Tent at camp under night stars

10 Small Changes That Will Have A Huge Impact On Your Sleep in the Woods

After a hard day on the trail, sleep is an important part of your recovery and readiness for the next day. Poor sleep, even one night, can negatively impact your mental and physical performance. Even though most people don’t have a problem sleeping in the backcountry if you do, here are 10 tips to help you off to the land of Wynken, Blynken, and Nod!

Plan your campsite location wisely. Look for the best campsite possible. Using designated campsites may be easier and allow for a faster set-up, but sometimes the ground is so compressed it is uncomfortable. Consider camping at-large. But putting your tent in the wrong spot can spell trouble for sleep also. See this video on picking the perfect campsite.

Don’t over hike. Pushing too hard may cause muscle damage and pain. When planning your trip be realistic about time and distances between campsites. Pain and soreness can disrupt sleep. Also, allow time between arriving at camp and going to sleep to unwind.

Be well hydrated and fed. Dehydration and hunger can keep you awake. Stay hydrated as much as possible on the trail. Keeping a bottle of water handy in camp and taking sips during the night may help. However, do not drink too much as you will need to relieve yourself at night which may impact your sleep. Make sure you watch the stimulants such as caffeine. Don’t eat too close to going to sleep but a high-carb meal eaten a few hours before bedtime may help you fall asleep faster and improve sleep quality.

Get the right sleeping bag. You want to match your sleeping bag to the season. Don’t attempt to bring a 3-season 30-degree bag out on a winter weekend with temperatures down below zero. Make sure your bag is sized for you and remember going to sleep in the backcountry will require the use of clothing.

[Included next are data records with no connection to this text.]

-- ==== Sys2Proof/Machine/Checksum.lean ====
section
/-! DEFINITION. The 16-bit cyclic checksum accumulator and the CRC16 commands (42_checksum.md R140 to R147). -/

namespace Sys2Proof.Machine

/-- INIT (R140). -/
def crcInit : Half := 0xFFFF#16

/-- POLY (R140). -/
def crcPoly : Half := 0xA001#16

/-- BitStep (R141): the low bit is tested before the logical shift. -/
def bitStep (a : Half) : Half := if a.getLsbD 0 then (a >>> 1) ^^^ crcPoly else a >>> 1

/-- Repeat BitStep. -/
def bitSteps : Nat → Half → Half
  | 0, a => a
  | n + 1, a => bitSteps n (bitStep a)

/-- ByteStep (R142): the byte into the low half, then eight bit steps. -/
def byteStep (a : Half) (b : Byte) : Half := bitSteps 8 (a ^^^ zext16 b)

/-- The accumulator after the bytes of a sequence in order, from a given start. -/
def crcFrom (a : Half) (bytes : List Byte) : Half := bytes.foldl byteStep a

/-- crc(m): the final accumulator over a byte sequence (R149). -/
def crcOf (bytes : List Byte) : Half := crcFrom crcInit bytes

/-- The loop of R143: ACC from INIT over the bytes of the range, ascending. -/
def crcLoop (s : State) (r : ByteRange) : Except Fault Half :=
  (List.range' r.start r.len).foldlM (fun a k => (bufRead s k).map (byteStep a)) crcInit

/-- CRC(start, len) under its contract (R143, R144): a range not inside the buffer is refused and nothing is written
(60_exceptions.md R188 (b)). -/
def checksum (r : ByteRange) (s : State) : Result :=
  if rangeInside s r then
    match crcLoop s r with
    | .ok a => complete (s.setChecksum a)
    | .error f => .fault f
  else .refused (.rangeOutsideBuffer r.start r.len)

/-- CRC16.R START, LEN (R144). -/
def execCrc16R (start len : Nat) (s : State) : Result := checksum (rangeExplicit start len) s

/-- CRC16.P LEN (R145). -/
def execCrc16P (len : Nat) (s : State) : Result := checksum (rangePrefix len) s

/-- CRC16.F (R146). -/
def execCrc16F (s : State) : Result := checksum (rangeFull s) s

end Sys2Proof.Machine
end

Get a better sleeping pad and pillow. Investing in a better quality sleeping pad may increase your comfort and warmth. Using a small packable backpacking pillow or simply a stuff sack full of clothes will go a long way to improving your sleep position and comfort.

Use a sleep mask and/or ear plugs. When the moon is bright it may feel like daytime or if you are in a place where daylight is almost 24 hours long, a sleep mask will help. Sometimes noise is the problem. Whether it be howling winds or a snoring tentmate using ear plugs go a long way to helping you get to and stay asleep.

Relax and unwind. Yes after a tough day on the trail your brain also needs some TLC. Relaxation techniques before bed have been shown to improve sleep quality. Meditate, read something soothing, make notes for the next day, wash the sweat off your body, or do some simple like deep breathing.

Stay away from alcohol. Yes, some groups of people bring it to a base camp. Even though alcohol can help you get to sleep, it may disrupt your sleep. Being dehydrated will only increase the effects of alcohol. It may be best to simply leave it at home. Being in nature by itself is enough to get a buzz.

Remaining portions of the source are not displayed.